What is needed:
The required result is every line of the records that includes "spells".

(Stored items)
++++++
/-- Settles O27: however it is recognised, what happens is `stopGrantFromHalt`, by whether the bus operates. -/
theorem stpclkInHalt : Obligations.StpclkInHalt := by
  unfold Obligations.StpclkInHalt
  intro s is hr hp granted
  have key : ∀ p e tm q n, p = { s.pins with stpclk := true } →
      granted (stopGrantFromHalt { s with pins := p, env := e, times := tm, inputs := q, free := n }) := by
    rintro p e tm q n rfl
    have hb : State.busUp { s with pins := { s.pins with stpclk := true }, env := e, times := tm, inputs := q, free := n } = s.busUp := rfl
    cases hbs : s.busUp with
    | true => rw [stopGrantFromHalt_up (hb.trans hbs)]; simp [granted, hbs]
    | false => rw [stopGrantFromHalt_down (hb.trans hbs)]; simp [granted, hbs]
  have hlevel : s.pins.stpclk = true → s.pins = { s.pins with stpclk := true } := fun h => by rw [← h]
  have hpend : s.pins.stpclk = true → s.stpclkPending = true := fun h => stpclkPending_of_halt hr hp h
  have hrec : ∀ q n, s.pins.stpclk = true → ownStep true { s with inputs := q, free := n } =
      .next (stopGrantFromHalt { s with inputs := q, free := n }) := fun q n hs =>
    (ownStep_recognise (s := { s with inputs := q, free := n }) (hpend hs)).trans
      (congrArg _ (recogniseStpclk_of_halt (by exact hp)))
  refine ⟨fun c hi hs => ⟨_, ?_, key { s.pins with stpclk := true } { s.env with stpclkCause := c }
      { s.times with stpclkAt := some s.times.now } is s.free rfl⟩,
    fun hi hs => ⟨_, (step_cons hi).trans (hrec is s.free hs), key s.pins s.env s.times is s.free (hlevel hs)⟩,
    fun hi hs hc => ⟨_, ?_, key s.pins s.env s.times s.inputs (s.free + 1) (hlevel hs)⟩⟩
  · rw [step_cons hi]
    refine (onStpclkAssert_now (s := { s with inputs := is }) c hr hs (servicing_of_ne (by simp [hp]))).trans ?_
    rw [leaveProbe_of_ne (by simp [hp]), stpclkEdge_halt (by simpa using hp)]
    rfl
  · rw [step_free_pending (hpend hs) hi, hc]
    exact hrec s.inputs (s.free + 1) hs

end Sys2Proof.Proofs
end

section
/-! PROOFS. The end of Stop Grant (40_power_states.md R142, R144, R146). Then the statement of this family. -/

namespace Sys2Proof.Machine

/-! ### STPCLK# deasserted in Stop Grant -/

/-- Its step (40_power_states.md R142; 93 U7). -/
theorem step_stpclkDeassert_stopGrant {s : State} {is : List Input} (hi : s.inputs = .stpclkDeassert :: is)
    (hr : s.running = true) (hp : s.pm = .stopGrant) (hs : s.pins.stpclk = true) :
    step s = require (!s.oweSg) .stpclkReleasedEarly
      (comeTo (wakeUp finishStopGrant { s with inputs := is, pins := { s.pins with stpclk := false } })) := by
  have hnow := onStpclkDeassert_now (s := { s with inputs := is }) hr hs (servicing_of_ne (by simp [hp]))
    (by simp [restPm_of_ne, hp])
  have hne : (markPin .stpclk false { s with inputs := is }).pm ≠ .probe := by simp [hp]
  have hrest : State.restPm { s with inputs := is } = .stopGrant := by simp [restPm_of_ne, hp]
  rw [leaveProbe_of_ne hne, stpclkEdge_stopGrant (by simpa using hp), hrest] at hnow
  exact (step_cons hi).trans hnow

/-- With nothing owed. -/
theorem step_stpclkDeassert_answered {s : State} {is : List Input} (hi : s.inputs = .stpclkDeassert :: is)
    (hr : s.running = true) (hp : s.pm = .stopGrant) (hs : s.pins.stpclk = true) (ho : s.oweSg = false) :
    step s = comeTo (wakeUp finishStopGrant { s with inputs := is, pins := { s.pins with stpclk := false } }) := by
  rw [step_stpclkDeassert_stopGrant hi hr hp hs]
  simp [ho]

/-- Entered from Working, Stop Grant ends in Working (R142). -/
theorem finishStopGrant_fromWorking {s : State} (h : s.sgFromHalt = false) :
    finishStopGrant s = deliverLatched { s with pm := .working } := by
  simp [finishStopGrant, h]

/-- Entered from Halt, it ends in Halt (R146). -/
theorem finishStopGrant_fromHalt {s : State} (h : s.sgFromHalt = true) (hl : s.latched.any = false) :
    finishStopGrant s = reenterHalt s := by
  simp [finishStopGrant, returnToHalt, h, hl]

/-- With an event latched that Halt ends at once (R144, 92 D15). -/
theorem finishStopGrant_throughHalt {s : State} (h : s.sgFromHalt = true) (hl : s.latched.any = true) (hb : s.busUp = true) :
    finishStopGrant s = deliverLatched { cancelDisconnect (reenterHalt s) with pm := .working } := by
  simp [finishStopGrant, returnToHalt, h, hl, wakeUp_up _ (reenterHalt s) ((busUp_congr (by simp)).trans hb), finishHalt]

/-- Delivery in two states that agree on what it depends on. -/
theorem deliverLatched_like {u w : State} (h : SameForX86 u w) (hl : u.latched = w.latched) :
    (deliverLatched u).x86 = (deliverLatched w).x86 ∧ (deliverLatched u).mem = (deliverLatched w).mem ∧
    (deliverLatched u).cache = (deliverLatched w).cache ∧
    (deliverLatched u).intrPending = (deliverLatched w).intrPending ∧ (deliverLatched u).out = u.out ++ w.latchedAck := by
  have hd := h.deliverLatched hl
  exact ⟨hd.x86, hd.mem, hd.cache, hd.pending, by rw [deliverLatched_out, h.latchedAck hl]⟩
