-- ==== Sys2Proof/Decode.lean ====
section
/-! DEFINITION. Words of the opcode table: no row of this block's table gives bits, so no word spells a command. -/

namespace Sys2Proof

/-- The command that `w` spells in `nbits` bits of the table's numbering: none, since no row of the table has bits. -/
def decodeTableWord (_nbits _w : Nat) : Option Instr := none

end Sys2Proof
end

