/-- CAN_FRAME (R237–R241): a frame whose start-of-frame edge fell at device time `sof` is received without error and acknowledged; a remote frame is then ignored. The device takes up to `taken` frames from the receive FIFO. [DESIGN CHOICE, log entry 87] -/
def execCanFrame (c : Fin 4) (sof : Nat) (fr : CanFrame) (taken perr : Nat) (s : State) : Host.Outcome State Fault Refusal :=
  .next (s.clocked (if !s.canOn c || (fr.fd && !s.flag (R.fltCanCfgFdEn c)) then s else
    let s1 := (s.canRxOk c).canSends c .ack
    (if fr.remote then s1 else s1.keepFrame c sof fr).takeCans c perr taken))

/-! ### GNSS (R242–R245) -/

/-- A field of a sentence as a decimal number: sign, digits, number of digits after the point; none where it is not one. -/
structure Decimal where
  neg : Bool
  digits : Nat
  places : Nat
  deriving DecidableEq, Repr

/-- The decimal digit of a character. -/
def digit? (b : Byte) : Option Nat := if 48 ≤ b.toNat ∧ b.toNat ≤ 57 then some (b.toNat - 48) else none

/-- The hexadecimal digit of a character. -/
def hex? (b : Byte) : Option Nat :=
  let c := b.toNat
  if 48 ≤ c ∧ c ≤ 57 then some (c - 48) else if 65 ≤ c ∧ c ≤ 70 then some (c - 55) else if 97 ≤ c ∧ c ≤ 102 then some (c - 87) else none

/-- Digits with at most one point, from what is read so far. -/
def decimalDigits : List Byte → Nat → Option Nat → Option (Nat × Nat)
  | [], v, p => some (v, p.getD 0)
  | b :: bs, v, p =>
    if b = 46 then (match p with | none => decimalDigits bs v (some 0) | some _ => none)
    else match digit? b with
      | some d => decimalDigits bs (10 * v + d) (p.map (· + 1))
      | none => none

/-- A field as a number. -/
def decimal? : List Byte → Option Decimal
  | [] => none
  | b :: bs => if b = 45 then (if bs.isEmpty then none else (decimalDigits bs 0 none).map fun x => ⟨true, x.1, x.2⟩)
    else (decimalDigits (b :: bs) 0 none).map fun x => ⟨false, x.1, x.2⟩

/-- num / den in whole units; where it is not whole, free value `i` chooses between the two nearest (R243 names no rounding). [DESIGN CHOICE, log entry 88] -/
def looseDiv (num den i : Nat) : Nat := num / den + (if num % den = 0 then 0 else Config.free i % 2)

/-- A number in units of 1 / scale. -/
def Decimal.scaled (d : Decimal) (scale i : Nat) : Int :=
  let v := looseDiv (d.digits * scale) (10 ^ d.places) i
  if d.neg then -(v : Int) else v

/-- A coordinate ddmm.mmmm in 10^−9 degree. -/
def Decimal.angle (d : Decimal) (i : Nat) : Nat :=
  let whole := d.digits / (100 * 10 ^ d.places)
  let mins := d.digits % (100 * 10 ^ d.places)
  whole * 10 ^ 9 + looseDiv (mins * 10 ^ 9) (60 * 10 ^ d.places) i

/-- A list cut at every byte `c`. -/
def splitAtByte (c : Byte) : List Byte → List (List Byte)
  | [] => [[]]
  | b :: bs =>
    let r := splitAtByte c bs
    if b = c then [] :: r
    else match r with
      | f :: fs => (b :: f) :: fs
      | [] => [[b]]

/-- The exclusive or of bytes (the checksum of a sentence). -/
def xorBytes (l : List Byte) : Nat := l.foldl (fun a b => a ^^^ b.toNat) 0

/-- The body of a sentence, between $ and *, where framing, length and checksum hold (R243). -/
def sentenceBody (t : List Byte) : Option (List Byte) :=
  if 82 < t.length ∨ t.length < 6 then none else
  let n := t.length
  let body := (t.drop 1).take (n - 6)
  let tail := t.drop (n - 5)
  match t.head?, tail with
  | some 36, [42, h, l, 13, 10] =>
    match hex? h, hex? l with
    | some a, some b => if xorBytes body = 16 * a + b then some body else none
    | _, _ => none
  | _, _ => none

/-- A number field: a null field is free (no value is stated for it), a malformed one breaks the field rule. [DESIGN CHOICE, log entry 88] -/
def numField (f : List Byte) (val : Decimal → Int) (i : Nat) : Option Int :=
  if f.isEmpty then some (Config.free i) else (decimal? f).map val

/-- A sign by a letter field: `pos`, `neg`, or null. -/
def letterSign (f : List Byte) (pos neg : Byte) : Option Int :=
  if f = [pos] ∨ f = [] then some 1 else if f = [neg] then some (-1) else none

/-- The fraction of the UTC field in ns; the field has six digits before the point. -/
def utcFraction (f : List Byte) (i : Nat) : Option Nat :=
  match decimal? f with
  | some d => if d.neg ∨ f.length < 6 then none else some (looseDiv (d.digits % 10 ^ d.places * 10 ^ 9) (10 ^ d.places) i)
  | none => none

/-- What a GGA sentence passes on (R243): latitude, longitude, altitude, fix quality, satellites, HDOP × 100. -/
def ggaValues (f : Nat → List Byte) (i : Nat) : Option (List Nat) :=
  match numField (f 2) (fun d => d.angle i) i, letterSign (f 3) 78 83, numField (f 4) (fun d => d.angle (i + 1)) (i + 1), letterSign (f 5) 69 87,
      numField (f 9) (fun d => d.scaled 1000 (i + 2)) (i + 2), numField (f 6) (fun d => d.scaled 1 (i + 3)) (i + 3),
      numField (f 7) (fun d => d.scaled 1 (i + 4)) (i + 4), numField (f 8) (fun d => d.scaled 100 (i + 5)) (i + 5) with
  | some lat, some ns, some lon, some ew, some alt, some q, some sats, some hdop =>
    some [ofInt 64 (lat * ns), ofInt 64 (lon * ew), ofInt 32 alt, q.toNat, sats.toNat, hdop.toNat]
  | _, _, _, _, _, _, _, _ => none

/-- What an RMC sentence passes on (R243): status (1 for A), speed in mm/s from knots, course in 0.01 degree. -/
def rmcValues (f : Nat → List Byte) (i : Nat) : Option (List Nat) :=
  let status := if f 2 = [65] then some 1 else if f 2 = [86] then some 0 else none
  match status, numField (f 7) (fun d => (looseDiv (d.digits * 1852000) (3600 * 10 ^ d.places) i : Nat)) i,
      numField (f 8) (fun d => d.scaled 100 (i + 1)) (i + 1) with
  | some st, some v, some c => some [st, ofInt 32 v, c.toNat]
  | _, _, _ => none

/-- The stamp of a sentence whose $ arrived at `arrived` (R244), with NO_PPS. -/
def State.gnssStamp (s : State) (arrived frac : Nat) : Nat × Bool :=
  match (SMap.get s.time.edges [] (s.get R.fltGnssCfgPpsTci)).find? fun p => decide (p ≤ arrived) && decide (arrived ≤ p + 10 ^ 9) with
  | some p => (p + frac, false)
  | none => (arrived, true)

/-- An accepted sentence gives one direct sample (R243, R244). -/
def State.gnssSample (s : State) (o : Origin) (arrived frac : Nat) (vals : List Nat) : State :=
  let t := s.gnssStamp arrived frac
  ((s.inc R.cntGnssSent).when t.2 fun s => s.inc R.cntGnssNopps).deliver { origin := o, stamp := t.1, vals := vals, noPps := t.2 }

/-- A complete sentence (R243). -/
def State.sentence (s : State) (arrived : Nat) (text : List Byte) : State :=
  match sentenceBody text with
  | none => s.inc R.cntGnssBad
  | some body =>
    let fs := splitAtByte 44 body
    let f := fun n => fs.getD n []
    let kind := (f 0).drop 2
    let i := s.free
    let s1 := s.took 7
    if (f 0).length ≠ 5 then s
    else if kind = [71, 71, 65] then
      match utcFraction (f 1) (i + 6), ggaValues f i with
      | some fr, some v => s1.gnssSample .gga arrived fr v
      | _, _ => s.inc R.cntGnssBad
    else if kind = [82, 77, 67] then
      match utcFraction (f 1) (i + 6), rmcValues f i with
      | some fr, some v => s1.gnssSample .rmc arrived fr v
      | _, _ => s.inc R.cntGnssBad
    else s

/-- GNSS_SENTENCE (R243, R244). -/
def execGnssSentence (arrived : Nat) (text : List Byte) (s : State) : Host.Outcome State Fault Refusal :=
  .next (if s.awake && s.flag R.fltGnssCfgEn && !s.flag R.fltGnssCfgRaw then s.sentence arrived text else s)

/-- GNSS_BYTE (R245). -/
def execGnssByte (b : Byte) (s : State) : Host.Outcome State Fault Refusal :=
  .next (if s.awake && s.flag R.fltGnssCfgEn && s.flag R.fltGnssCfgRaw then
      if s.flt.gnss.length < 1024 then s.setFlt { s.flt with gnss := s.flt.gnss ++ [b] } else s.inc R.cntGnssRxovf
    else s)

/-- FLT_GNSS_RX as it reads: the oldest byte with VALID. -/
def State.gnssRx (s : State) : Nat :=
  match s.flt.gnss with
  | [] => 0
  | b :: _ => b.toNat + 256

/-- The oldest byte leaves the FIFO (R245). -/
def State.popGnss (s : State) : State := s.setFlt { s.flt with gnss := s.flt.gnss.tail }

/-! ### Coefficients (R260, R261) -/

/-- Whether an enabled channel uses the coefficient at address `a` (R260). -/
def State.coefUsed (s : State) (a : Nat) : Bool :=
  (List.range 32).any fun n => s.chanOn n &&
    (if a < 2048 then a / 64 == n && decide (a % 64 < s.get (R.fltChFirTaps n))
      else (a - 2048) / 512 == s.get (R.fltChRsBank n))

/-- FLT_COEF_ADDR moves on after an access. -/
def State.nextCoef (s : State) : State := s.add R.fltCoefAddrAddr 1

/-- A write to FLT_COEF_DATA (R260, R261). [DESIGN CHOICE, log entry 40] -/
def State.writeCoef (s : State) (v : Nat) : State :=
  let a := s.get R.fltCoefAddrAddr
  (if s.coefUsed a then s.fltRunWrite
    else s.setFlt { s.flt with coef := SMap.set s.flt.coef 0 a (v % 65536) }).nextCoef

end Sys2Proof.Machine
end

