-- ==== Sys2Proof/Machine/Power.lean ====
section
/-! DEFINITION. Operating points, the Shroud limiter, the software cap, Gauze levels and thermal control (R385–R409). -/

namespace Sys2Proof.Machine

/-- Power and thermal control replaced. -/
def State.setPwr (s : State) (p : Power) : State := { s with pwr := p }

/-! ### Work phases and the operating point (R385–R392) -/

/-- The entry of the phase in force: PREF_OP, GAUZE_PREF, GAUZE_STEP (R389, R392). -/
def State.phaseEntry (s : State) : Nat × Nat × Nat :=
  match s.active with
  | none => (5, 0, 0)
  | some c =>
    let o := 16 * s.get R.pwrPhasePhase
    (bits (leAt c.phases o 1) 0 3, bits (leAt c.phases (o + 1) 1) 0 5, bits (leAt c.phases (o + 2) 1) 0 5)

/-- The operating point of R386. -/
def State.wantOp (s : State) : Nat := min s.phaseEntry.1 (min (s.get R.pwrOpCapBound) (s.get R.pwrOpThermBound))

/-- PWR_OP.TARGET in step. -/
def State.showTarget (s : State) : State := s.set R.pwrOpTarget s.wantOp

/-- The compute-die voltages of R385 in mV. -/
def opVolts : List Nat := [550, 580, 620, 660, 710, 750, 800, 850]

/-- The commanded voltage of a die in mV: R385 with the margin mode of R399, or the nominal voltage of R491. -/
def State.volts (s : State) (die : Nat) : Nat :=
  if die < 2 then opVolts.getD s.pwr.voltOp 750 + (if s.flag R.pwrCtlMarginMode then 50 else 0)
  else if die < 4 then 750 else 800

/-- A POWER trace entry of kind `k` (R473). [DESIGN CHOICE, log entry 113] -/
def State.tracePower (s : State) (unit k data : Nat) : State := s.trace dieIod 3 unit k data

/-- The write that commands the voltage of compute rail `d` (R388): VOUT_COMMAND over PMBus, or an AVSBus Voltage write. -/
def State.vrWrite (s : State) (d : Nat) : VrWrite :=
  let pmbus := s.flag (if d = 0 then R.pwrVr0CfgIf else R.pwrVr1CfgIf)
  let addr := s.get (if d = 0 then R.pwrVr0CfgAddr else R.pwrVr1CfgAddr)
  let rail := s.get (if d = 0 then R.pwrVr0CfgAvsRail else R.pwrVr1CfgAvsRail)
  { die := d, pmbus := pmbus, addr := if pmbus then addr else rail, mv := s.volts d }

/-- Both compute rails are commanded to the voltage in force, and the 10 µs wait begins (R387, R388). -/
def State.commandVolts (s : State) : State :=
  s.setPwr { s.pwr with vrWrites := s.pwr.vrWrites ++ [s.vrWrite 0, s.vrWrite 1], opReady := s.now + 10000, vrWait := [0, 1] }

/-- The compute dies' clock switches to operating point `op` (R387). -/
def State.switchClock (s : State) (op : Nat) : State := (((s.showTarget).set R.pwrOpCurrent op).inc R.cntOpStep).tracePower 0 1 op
++++++
Written answer:
/-! DEFINITION. Words of the opcode table: no row of this block's table gives bits, so no word spells a command. -/
/-- The command that `w` spells in `nbits` bits of the table's numbering: none, since no row of the table has bits. -/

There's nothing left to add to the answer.